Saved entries
-- ==== Sys2Proof/Laws/MovesKeeps.lean ====
section
/-! SUPPORT. Which fields of the state the operations of Moves leave as they are: a proof
over the operation `State.op` gives simp its lemma `State.op_keeps _ _`. -/

namespace Sys2Proof.Machine

theorem State.fullerBin_keeps (s : State) (p : ℕ) {r : State × ℕ × ℕ} (hr : State.fullerBin s p = some r) :
    r.1.now = s.now ∧ r.1.free = s.free ∧ r.1.pending = s.pending ∧ r.1.regs = s.regs ∧ r.1.flt = s.flt ∧ r.1.mem = s.mem ∧ r.1.home = s.home ∧ r.1.ddr = s.ddr ∧ r.1.dm = s.dm ∧ r.1.brg = s.brg ∧ r.1.clk = s.clk ∧ r.1.hsc = s.hsc ∧ r.1.boot = s.boot ∧ r.1.core = s.core ∧ r.1.mgmt = s.mgmt := by
  unfold State.fullerBin at hr; dsimp only at hr; (repeat' split at hr) <;> skip <;> first | (cases hr; done) | (cases hr; simp_all [State.takeFrom_keeps _ _, State.levels_keeps _ _, State.account_keeps _ _ _ _]) | simp_all [State.takeFrom_keeps _ _, State.levels_keeps _ _, State.account_keeps _ _ _ _]

theorem State.moveDest_keeps (s : State) (p : ℕ) (why : MoveReason) {r : State × ℕ × ℕ} (hr : State.moveDest s p why = some r) :
    r.1.now = s.now ∧ r.1.free = s.free ∧ r.1.pending = s.pending ∧ r.1.regs = s.regs ∧ r.1.flt = s.flt ∧ r.1.mem = s.mem ∧ r.1.home = s.home ∧ r.1.ddr = s.ddr ∧ r.1.dm = s.dm ∧ r.1.brg = s.brg ∧ r.1.clk = s.clk ∧ r.1.hsc = s.hsc ∧ r.1.boot = s.boot ∧ r.1.core = s.core ∧ r.1.mgmt = s.mgmt := by
  unfold State.moveDest at hr; dsimp only at hr; (repeat' split at hr) <;> (try have := State.takeFrame_keeps _ _ _ ‹State.takeFrame _ _ _ = some _›) <;> (try have := State.fullerBin_keeps _ _ ‹State.fullerBin _ _ = some _›) <;> (try have := State.takeBin_keeps _ _ _ _ _ ‹State.takeBin _ _ _ _ _ = some _›) <;> first | (cases hr; done) | (cases hr; simp_all) | simp_all

theorem State.moveBad_keeps (s : State) (i : ℕ) (x : ℕ) (subject : ℕ) :
    (State.moveBad s i x subject).now = s.now ∧ (State.moveBad s i x subject).free = s.free ∧ (State.moveBad s i x subject).pending = s.pending ∧ (State.moveBad s i x subject).regs = s.regs ∧ (State.moveBad s i x subject).amap = s.amap ∧ (State.moveBad s i x subject).mem = s.mem ∧ (State.moveBad s i x subject).home = s.home ∧ (State.moveBad s i x subject).tier = s.tier ∧ (State.moveBad s i x subject).dm = s.dm ∧ (State.moveBad s i x subject).brg = s.brg ∧ (State.moveBad s i x subject).clk = s.clk ∧ (State.moveBad s i x subject).hsc = s.hsc ∧ (State.moveBad s i x subject).boot = s.boot ∧ (State.moveBad s i x subject).core = s.core ∧ (State.moveBad s i x subject).mgmt = s.mgmt := by
  unfold State.moveBad; simp [State.fileP_keeps _ _ _ _, State.eccUncorr_keeps _ _ _ _]

theorem State.moveRead_keeps (s : State) (hs : ℕ) (i : ℕ) (x : ℕ) (subject : ℕ) (uncorr : Bool) (b : TagBind) :
    (State.moveRead s hs i x subject uncorr b).1.now = s.now ∧ (State.moveRead s hs i x subject uncorr b).1.pending = s.pending ∧ (State.moveRead s hs i x subject uncorr b).1.regs = s.regs ∧ (State.moveRead s hs i x subject uncorr b).1.amap = s.amap ∧ (State.moveRead s hs i x subject uncorr b).1.home = s.home ∧ (State.moveRead s hs i x subject uncorr b).1.tier = s.tier ∧ (State.moveRead s hs i x subject uncorr b).1.dm = s.dm ∧ (State.moveRead s hs i x subject uncorr b).1.brg = s.brg ∧ (State.moveRead s hs i x subject uncorr b).1.clk = s.clk ∧ (State.moveRead s hs i x subject uncorr b).1.hsc = s.hsc ∧ (State.moveRead s hs i x subject uncorr b).1.boot = s.boot ∧ (State.moveRead s hs i x subject uncorr b).1.core = s.core ∧ (State.moveRead s hs i x subject uncorr b).1.mgmt = s.mgmt := by
  obtain ⟨P, hP⟩ : ∃ P : State → Prop, P = fun x => x.now = s.now ∧ x.pending = s.pending ∧ x.regs = s.regs ∧ x.amap = s.amap ∧ x.home = s.home ∧ x.tier = s.tier ∧ x.dm = s.dm ∧ x.brg = s.brg ∧ x.clk = s.clk ∧ x.hsc = s.hsc ∧ x.boot = s.boot ∧ x.core = s.core ∧ x.mgmt = s.mgmt := ⟨_, rfl⟩
  suffices h : P (State.moveRead s hs i x subject uncorr b).1 by rw [hP] at h; exact h
  unfold State.moveRead; (try dsimp only); (repeat' split) <;> subst hP <;> simp_all [State.moveBad_keeps _ _ _ _, State.readLine_keeps _ _ _ _ _ _]

theorem State.copyNear_keeps (s : State) (p : ℕ) (m : Migration) (uncorr : BitVec 64) (j : ℕ) :
    (State.copyNear s p m uncorr j).now = s.now ∧ (State.copyNear s p m uncorr j).pending = s.pending ∧ (State.copyNear s p m uncorr j).regs = s.regs ∧ (State.copyNear s p m uncorr j).amap = s.amap ∧ (State.copyNear s p m uncorr j).home = s.home ∧ (State.copyNear s p m uncorr j).tier = s.tier ∧ (State.copyNear s p m uncorr j).dm = s.dm ∧ (State.copyNear s p m uncorr j).brg = s.brg ∧ (State.copyNear s p m uncorr j).clk = s.clk ∧ (State.copyNear s p m uncorr j).hsc = s.hsc ∧ (State.copyNear s p m uncorr j).boot = s.boot ∧ (State.copyNear s p m uncorr j).core = s.core ∧ (State.copyNear s p m uncorr j).mgmt = s.mgmt := by
  obtain ⟨P, hP⟩ : ∃ P : State → Prop, P = fun x => x.now = s.now ∧ x.pending = s.pending ∧ x.regs = s.regs ∧ x.amap = s.amap ∧ x.home = s.home ∧ x.tier = s.tier ∧ x.dm = s.dm ∧ x.brg = s.brg ∧ x.clk = s.clk ∧ x.hsc = s.hsc ∧ x.boot = s.boot ∧ x.core = s.core ∧ x.mgmt = s.mgmt := ⟨_, rfl⟩
  suffices h : P (State.copyNear s p m uncorr j) by rw [hP] at h; exact h
  unfold State.copyNear; (try dsimp only); (repeat' split) <;> skip <;> subst hP <;> simp_all [State.moveRead_keeps _ _ _ _ _ _ _, State.putMedia_keeps _ _ _ _]

theorem State.copyBin_keeps (s : State) (p : ℕ) (m : Migration) (uncorr : BitVec 64) :
    (State.copyBin s p m uncorr).1.now = s.now ∧ (State.copyBin s p m uncorr).1.pending = s.pending ∧ (State.copyBin s p m uncorr).1.regs = s.regs ∧ (State.copyBin s p m uncorr).1.amap = s.amap ∧ (State.copyBin s p m uncorr).1.home = s.home ∧ (State.copyBin s p m uncorr).1.tier = s.tier ∧ (State.copyBin s p m uncorr).1.dm = s.dm ∧ (State.copyBin s p m uncorr).1.brg = s.brg ∧ (State.copyBin s p m uncorr).1.clk = s.clk ∧ (State.copyBin s p m uncorr).1.hsc = s.hsc ∧ (State.copyBin s p m uncorr).1.boot = s.boot ∧ (State.copyBin s p m uncorr).1.core = s.core ∧ (State.copyBin s p m uncorr).1.mgmt = s.mgmt := by
  unfold State.copyBin; (try dsimp only); (try unfold State.each)
  refine foldl_holds (P := fun (x : State × _) => x.1.now = s.now ∧ x.1.pending = s.pending ∧ x.1.regs = s.regs ∧ x.1.amap = s.amap ∧ x.1.home = s.home ∧ x.1.tier = s.tier ∧ x.1.dm = s.dm ∧ x.1.brg = s.brg ∧ x.1.clk = s.clk ∧ x.1.hsc = s.hsc ∧ x.1.boot = s.boot ∧ x.1.core = s.core ∧ x.1.mgmt = s.mgmt) ?_ ?_
  · simp [State.moveRead_keeps _ _ _ _ _ _ _, State.putMedia_keeps _ _ _ _]
  · intro b x h; (try dsimp only); (repeat' split) <;> simp_all [State.moveRead_keeps _ _ _ _ _ _ _, State.putMedia_keeps _ _ _ _]

theorem State.moved__keeps (s : State) (p : ℕ) (m : Migration) :
    (State.moved_ s p m).now = s.now ∧ (State.moved_ s p m).pending = s.pending ∧ (State.moved_ s p m).dm = s.dm ∧ (State.moved_ s p m).brg = s.brg ∧ (State.moved_ s p m).clk = s.clk ∧ (State.moved_ s p m).hsc = s.hsc ∧ (State.moved_ s p m).boot = s.boot ∧ (State.moved_ s p m).core = s.core := by
  unfold State.moved_; simp [State.unlockPage_keeps _ _ _, State.giveBack_keeps _ _ _]

end Sys2Proof.Machine
end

• **To do**:
Where the string "Machine" occurs in a line above, count that line, and report solely the final figure.

• **Written answer**:
2